TASK DETAILS => Write out each line of the records that has "lmKey" in it.

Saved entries
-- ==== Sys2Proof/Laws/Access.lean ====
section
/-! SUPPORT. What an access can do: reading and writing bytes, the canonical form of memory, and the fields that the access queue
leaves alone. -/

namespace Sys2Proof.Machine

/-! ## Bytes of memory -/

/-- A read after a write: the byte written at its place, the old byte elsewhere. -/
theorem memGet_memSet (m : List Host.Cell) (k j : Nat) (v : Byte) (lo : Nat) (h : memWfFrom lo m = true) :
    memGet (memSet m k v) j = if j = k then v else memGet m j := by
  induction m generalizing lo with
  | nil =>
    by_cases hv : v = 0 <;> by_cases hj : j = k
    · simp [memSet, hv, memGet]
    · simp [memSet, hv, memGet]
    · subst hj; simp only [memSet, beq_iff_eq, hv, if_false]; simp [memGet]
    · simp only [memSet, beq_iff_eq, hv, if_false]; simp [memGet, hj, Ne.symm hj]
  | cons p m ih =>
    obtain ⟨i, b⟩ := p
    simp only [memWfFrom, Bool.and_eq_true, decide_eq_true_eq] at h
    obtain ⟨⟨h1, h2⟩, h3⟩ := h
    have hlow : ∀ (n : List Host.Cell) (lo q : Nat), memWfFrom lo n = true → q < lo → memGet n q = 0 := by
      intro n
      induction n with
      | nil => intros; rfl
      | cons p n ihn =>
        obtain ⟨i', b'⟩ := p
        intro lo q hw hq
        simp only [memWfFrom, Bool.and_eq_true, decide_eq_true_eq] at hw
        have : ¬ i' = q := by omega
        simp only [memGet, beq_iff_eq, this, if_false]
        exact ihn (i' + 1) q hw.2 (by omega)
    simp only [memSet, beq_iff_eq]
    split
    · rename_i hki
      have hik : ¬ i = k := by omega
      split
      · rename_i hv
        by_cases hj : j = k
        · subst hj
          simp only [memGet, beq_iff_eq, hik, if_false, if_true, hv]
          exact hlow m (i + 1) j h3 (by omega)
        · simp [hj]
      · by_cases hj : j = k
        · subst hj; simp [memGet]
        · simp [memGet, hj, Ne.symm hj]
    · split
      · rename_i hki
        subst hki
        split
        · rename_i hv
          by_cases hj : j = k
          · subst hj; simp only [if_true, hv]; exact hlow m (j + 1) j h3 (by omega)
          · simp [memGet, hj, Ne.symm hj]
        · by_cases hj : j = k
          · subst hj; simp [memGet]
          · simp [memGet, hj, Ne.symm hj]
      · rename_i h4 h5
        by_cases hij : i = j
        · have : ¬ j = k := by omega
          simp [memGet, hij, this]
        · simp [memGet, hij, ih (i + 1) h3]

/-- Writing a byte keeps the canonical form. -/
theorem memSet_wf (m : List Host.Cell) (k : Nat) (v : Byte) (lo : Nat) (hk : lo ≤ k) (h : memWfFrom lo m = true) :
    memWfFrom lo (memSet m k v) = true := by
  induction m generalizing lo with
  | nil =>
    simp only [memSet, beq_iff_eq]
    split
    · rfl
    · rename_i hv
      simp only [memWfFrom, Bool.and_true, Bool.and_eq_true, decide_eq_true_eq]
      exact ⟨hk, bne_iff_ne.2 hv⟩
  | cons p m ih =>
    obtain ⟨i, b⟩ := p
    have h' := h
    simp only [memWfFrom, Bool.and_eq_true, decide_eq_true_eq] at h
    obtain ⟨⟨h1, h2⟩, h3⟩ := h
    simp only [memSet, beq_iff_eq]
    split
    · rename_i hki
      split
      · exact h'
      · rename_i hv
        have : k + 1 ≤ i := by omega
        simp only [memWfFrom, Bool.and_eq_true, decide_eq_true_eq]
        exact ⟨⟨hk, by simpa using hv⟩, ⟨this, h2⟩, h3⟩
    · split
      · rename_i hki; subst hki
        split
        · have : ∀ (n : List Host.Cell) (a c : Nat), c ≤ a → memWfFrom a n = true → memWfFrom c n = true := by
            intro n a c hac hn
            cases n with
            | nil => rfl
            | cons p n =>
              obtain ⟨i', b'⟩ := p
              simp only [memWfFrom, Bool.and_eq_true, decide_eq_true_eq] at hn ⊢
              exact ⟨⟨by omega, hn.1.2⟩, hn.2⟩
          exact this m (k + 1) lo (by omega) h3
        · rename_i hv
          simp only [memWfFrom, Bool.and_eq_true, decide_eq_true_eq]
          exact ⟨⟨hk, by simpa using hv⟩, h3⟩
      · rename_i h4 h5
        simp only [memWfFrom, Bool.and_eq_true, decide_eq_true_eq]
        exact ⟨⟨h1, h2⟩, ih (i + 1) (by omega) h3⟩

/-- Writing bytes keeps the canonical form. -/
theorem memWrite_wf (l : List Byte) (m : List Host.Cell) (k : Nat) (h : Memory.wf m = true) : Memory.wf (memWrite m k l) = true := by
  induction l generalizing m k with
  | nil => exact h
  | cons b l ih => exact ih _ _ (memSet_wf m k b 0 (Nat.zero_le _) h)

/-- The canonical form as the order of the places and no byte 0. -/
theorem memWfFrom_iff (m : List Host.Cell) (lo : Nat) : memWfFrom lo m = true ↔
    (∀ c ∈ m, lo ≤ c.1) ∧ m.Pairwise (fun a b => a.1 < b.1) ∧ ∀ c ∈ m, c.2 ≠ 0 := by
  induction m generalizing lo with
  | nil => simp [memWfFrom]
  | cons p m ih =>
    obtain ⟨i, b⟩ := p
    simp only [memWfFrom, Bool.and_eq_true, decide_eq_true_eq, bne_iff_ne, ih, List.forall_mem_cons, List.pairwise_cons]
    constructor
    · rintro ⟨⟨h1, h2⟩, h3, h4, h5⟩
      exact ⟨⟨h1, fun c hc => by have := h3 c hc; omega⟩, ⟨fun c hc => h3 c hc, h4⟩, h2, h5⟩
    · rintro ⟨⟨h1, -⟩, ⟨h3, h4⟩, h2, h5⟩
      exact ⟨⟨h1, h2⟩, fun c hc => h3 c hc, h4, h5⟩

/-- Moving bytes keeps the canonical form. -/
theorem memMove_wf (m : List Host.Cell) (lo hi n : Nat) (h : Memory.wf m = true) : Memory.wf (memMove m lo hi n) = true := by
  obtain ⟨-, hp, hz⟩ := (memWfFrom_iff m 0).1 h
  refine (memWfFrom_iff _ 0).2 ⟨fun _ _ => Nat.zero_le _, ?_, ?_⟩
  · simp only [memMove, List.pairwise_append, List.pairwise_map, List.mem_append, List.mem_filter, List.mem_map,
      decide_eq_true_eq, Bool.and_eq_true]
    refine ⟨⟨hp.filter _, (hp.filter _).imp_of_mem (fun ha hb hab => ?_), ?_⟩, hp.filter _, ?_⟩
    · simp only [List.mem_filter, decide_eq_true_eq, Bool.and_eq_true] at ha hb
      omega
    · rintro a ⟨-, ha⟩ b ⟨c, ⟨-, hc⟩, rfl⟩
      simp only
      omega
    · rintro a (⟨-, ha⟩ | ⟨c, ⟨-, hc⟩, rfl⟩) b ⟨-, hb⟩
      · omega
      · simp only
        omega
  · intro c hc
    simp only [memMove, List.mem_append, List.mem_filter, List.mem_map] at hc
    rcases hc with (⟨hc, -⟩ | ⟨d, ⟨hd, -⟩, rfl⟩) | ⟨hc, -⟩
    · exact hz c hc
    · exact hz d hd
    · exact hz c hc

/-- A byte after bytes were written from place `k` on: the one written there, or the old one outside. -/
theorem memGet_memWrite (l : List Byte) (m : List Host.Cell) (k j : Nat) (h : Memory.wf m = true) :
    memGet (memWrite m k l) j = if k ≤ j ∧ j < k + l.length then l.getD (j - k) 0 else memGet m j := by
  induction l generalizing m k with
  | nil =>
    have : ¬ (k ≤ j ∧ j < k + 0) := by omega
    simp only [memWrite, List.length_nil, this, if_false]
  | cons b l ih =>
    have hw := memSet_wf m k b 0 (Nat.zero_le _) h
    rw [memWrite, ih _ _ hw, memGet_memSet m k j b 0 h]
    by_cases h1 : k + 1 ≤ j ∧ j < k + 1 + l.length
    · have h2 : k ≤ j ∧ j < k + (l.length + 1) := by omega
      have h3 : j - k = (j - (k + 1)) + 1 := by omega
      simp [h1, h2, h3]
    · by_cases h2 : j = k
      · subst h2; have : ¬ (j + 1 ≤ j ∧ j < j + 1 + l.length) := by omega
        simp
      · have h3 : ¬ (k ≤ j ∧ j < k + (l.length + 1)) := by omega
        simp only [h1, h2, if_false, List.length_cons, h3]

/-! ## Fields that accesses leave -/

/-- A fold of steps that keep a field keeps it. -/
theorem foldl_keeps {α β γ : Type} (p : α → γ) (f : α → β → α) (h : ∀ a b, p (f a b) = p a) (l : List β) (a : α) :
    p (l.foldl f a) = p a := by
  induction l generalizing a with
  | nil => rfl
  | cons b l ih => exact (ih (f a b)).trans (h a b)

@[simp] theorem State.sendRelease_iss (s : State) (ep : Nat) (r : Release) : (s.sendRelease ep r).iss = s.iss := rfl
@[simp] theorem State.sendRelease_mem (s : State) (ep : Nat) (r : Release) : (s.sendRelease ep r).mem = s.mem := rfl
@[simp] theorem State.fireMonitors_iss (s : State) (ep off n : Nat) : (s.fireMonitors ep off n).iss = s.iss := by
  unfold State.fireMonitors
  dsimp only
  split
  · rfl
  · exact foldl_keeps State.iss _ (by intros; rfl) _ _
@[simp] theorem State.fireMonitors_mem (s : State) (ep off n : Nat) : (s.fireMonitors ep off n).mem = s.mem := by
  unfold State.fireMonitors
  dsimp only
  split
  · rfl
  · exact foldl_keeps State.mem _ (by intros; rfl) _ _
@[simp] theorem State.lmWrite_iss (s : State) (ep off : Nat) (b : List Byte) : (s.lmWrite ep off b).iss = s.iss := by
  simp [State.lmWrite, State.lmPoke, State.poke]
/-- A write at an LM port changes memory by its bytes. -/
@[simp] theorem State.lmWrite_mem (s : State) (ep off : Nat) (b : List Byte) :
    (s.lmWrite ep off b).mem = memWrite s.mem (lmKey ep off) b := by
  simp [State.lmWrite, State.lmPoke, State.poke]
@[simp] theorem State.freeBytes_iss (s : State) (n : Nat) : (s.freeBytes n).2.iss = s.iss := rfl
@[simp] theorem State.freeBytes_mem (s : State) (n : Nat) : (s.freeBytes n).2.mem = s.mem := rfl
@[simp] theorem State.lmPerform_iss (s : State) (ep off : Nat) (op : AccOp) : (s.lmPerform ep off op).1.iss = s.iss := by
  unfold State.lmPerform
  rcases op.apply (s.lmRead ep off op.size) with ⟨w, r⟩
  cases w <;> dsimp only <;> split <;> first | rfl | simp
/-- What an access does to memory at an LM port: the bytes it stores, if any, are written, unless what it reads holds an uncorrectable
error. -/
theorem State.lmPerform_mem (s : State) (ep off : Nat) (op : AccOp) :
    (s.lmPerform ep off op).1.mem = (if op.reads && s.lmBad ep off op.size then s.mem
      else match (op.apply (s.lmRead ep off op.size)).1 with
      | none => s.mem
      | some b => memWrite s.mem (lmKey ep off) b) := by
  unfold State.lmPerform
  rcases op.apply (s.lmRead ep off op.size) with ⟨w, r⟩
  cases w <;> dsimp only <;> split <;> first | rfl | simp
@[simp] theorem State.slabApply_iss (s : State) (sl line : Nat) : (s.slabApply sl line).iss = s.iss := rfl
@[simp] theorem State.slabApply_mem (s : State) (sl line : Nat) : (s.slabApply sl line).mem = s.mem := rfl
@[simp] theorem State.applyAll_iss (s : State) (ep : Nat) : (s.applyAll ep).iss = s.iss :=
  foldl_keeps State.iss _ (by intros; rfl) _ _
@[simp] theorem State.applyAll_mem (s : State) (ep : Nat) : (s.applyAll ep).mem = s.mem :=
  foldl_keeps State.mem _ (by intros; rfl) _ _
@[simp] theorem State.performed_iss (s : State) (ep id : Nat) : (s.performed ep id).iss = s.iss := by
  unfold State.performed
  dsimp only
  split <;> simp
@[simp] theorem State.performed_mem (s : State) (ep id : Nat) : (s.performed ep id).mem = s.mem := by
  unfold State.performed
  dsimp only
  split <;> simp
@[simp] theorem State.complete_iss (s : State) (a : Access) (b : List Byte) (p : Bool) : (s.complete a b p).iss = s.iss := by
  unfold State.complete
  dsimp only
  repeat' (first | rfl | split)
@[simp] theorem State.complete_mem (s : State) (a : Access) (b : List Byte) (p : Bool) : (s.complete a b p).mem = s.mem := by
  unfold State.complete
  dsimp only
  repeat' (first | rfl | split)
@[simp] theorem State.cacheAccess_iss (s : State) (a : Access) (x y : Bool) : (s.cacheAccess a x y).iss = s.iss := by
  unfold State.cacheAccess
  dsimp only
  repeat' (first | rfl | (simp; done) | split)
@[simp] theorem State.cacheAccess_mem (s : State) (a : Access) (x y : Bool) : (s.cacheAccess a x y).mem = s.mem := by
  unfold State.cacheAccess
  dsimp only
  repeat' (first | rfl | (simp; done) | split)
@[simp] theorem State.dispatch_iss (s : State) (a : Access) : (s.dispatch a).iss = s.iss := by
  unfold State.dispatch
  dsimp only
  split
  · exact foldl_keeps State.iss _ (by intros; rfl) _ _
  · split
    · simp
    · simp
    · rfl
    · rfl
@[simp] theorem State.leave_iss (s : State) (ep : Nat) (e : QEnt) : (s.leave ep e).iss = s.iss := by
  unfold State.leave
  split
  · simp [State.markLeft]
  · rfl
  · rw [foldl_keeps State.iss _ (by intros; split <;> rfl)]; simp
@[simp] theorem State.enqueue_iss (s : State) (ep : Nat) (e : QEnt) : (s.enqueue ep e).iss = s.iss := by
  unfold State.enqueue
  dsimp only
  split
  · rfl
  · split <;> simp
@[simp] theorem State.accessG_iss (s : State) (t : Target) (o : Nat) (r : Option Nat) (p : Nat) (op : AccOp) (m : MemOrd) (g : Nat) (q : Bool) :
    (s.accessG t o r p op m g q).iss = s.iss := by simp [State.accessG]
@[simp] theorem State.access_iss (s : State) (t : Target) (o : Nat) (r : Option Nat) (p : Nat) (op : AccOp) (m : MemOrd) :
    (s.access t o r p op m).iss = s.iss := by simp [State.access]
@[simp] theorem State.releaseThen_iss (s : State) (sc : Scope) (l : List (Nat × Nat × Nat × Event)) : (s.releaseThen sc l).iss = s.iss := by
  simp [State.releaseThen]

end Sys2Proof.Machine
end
--
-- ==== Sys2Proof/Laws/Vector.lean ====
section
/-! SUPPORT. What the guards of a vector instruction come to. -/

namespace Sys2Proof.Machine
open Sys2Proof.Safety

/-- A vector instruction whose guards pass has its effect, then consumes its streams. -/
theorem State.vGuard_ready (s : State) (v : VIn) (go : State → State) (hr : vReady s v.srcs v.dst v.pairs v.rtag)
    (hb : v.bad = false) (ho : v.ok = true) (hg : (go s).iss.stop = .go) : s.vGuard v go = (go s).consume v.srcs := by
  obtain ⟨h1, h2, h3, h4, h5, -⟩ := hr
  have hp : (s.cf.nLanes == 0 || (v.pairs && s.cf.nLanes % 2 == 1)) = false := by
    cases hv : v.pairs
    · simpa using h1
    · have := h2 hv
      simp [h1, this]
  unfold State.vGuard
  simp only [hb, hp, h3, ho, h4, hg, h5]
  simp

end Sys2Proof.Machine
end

YOUR SOLUTION =>
    (s.lmWrite ep off b).mem = memWrite s.mem (lmKey ep off) b := by
      | some b => memWrite s.mem (lmKey ep off) b) := by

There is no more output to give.